━━━ Listed entries
theorem faddD (rd rs1 rs2 : RegNum) (rm : BitVec 3) : Statement (.faddD rd rs1 rs2 rm) :=
  word_of_opcode (opcodeF_encR ..) rfl

theorem fsubD (rd rs1 rs2 : RegNum) (rm : BitVec 3) : Statement (.fsubD rd rs1 rs2 rm) :=
  word_of_opcode (opcodeF_encR ..) rfl

theorem fmulD (rd rs1 rs2 : RegNum) (rm : BitVec 3) : Statement (.fmulD rd rs1 rs2 rm) :=
  word_of_opcode (opcodeF_encR ..) rfl

theorem fdivD (rd rs1 rs2 : RegNum) (rm : BitVec 3) : Statement (.fdivD rd rs1 rs2 rm) :=
  word_of_opcode (opcodeF_encR ..) rfl

theorem fsqrtD (rd rs1 : RegNum) (rm : BitVec 3) : Statement (.fsqrtD rd rs1 rm) :=
  word_of_opcode (opcodeF_encR ..) rfl

theorem fsgnjD (rd rs1 rs2 : RegNum) : Statement (.fsgnjD rd rs1 rs2) :=
  word_of_opcode (opcodeF_encR ..) rfl

theorem fsgnjnD (rd rs1 rs2 : RegNum) : Statement (.fsgnjnD rd rs1 rs2) :=
  word_of_opcode (opcodeF_encR ..) rfl

theorem fsgnjxD (rd rs1 rs2 : RegNum) : Statement (.fsgnjxD rd rs1 rs2) :=
  word_of_opcode (opcodeF_encR ..) rfl

theorem fminD (rd rs1 rs2 : RegNum) : Statement (.fminD rd rs1 rs2) :=
  word_of_opcode (opcodeF_encR ..) rfl

theorem fmaxD (rd rs1 rs2 : RegNum) : Statement (.fmaxD rd rs1 rs2) :=
  word_of_opcode (opcodeF_encR ..) rfl

theorem fcvtSD (rd rs1 : RegNum) (rm : BitVec 3) : Statement (.fcvtSD rd rs1 rm) :=
  word_of_opcode (opcodeF_encR ..) rfl

theorem fcvtDS (rd rs1 : RegNum) (rm : BitVec 3) : Statement (.fcvtDS rd rs1 rm) :=
  word_of_opcode (opcodeF_encR ..) rfl

theorem feqD (rd rs1 rs2 : RegNum) : Statement (.feqD rd rs1 rs2) :=
  word_of_opcode (opcodeF_encR ..) rfl

theorem fltD (rd rs1 rs2 : RegNum) : Statement (.fltD rd rs1 rs2) :=
  word_of_opcode (opcodeF_encR ..) rfl

theorem fleD (rd rs1 rs2 : RegNum) : Statement (.fleD rd rs1 rs2) :=
  word_of_opcode (opcodeF_encR ..) rfl

theorem fclassD (rd rs1 : RegNum) : Statement (.fclassD rd rs1) :=
  word_of_opcode (opcodeF_encR ..) rfl

theorem fcvtWD (rd rs1 : RegNum) (rm : BitVec 3) : Statement (.fcvtWD rd rs1 rm) :=
  word_of_opcode (opcodeF_encR ..) rfl

theorem fcvtWuD (rd rs1 : RegNum) (rm : BitVec 3) : Statement (.fcvtWuD rd rs1 rm) :=
  word_of_opcode (opcodeF_encR ..) rfl

theorem fcvtDW (rd rs1 : RegNum) (rm : BitVec 3) : Statement (.fcvtDW rd rs1 rm) :=
  word_of_opcode (opcodeF_encR ..) rfl

theorem fcvtDWu (rd rs1 : RegNum) (rm : BitVec 3) : Statement (.fcvtDWu rd rs1 rm) :=
  word_of_opcode (opcodeF_encR ..) rfl

theorem fcvtLD (rd rs1 : RegNum) (rm : BitVec 3) : Statement (.fcvtLD rd rs1 rm) :=
  word_of_opcode (opcodeF_encR ..) rfl

theorem fcvtLuD (rd rs1 : RegNum) (rm : BitVec 3) : Statement (.fcvtLuD rd rs1 rm) :=
  word_of_opcode (opcodeF_encR ..) rfl

theorem fcvtDL (rd rs1 : RegNum) (rm : BitVec 3) : Statement (.fcvtDL rd rs1 rm) :=
  word_of_opcode (opcodeF_encR ..) rfl
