-- ==== Sys2Proof/Tests/Slice0.lean ====
section
/-!
SUPPORT. Tests: ill-formed instructions refused, a word of every instruction written out field by field and decoded, one
step of most instructions against the vectors of spec/95_test_vectors.md Part 2, litmus tests of spec/96_litmus_tests.md,
and for every obligation with hypotheses a state that meets them.
-/
namespace Sys2Proof.Tests
open Sys2Proof Sys2Proof.Machine

/-! ### WellFormed: one ill-formed term for each check -/

/-- A configuration with every extension the flags name. -/
def cfgWith (x : Xlen) (f : Ext → Ext) : Config := { decodeConfig x with ext := f (decodeConfig x).ext }

theorem test_refuses_absent_extensions :
    ¬ WellFormed (cfgWith .rv64 fun e => { e with m := false }) (.mul 1 2 3) ∧
    ¬ WellFormed (cfgWith .rv64 fun e => { e with a := false }) (.lrW 1 2 false false) ∧
    ¬ WellFormed (cfgWith .rv64 fun e => { e with f := false }) (.faddS 1 2 3 0) ∧
    ¬ WellFormed (cfgWith .rv64 fun e => { e with d := false }) (.cFld 1 2 3) ∧
    ¬ WellFormed (cfgWith .rv64 fun e => { e with q := false }) (.flq 1 2 3) ∧
    ¬ WellFormed (cfgWith .rv64 fun e => { e with c := false }) (.cNop 0) ∧
    ¬ WellFormed (cfgWith .rv64 fun e => { e with zicsr := false }) (.csrrw 1 3 2) ∧
    ¬ WellFormed (cfgWith .rv64 fun e => { e with zifencei := false }) (.fenceI 0 0 0) := by decide

theorem test_refuses_other_xlen :
    ¬ WellFormed (decodeConfig .rv32) (.ld 1 2 3) ∧ ¬ WellFormed (decodeConfig .rv32) (.addw 1 2 3) ∧
    ¬ WellFormed (decodeConfig .rv64) (.cJal 1) ∧ ¬ WellFormed (decodeConfig .rv64) (.cFlw 1 2 3) ∧
    ¬ WellFormed (decodeConfig .rv64) (.cLq 1 2 3) ∧ ¬ WellFormed (decodeConfig .rv64) (.cSq 1 2 3) ∧
    ¬ WellFormed (decodeConfig .rv64) (.cLqsp 1 2) ∧ ¬ WellFormed (decodeConfig .rv64) (.cSqsp 1 2) := by decide

theorem test_refuses_reserved_operands :
    ¬ WellFormed (decodeConfig .rv32) (.slli 1 2 32) ∧ ¬ WellFormed (decodeConfig .rv32) (.srai 1 2 63) ∧
    ¬ WellFormed (decodeConfig .rv32) (.cSrli 1 32) ∧ ¬ WellFormed (decodeConfig .rv32) (.cSlli 1 32) ∧
    ¬ WellFormed (decodeConfig .rv64) (.fence 8 3 3 0 0) ∧ ¬ WellFormed (decodeConfig .rv64) (.cAddi4spn 1 0) ∧
    ¬ WellFormed (decodeConfig .rv64) (.cAddi 0 1) ∧ ¬ WellFormed (decodeConfig .rv64) (.cAddiw 0 1) ∧
    ¬ WellFormed (decodeConfig .rv64) (.cAddi16sp 0) ∧ ¬ WellFormed (decodeConfig .rv64) (.cLui 2 1) ∧
    ¬ WellFormed (decodeConfig .rv64) (.cLui 1 0) ∧ ¬ WellFormed (decodeConfig .rv64) (.cLwsp 0 1) ∧
    ¬ WellFormed (decodeConfig .rv64) (.cLdsp 0 1) ∧ ¬ WellFormed (decodeConfig .rv64) (.cJr 0) ∧
    ¬ WellFormed (decodeConfig .rv64) (.cJalr 0) ∧ ¬ WellFormed (decodeConfig .rv64) (.cMv 1 0) ∧
    ¬ WellFormed (decodeConfig .rv64) (.cAdd 1 0) := by decide

theorem test_refuses_high_registers_of_rv32e :
    ¬ WellFormed (cfgWith .rv32 fun e => { e with e := true }) (.add 16 1 2) ∧
    ¬ WellFormed (cfgWith .rv32 fun e => { e with e := true }) (.sw 31 1 2) ∧
    WellFormed (cfgWith .rv32 fun e => { e with e := true }) (.add 15 1 2) := by decide

/-! ### Decoding: every instruction, its word written field by field as the pattern of its opcode-table row has them -/

/-- Each code decodes to its instruction, and encodes back. -/
def decodesTo (x : Xlen) (l : List (Code × Instr)) : Bool :=
  l.all fun p => decide (decode (decodeConfig x) p.1 = some p.2) && decide (encode p.2 = p.1)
━━━━━━
● **Activity**:
Whenever a line in the entries holds the word "them", copy that line.

● **Exercise result**:
and for every obligation with hypotheses a state that meets them.
/-! ### Decoding: every instruction, its word written field by field as the pattern of its opcode-table row has them -/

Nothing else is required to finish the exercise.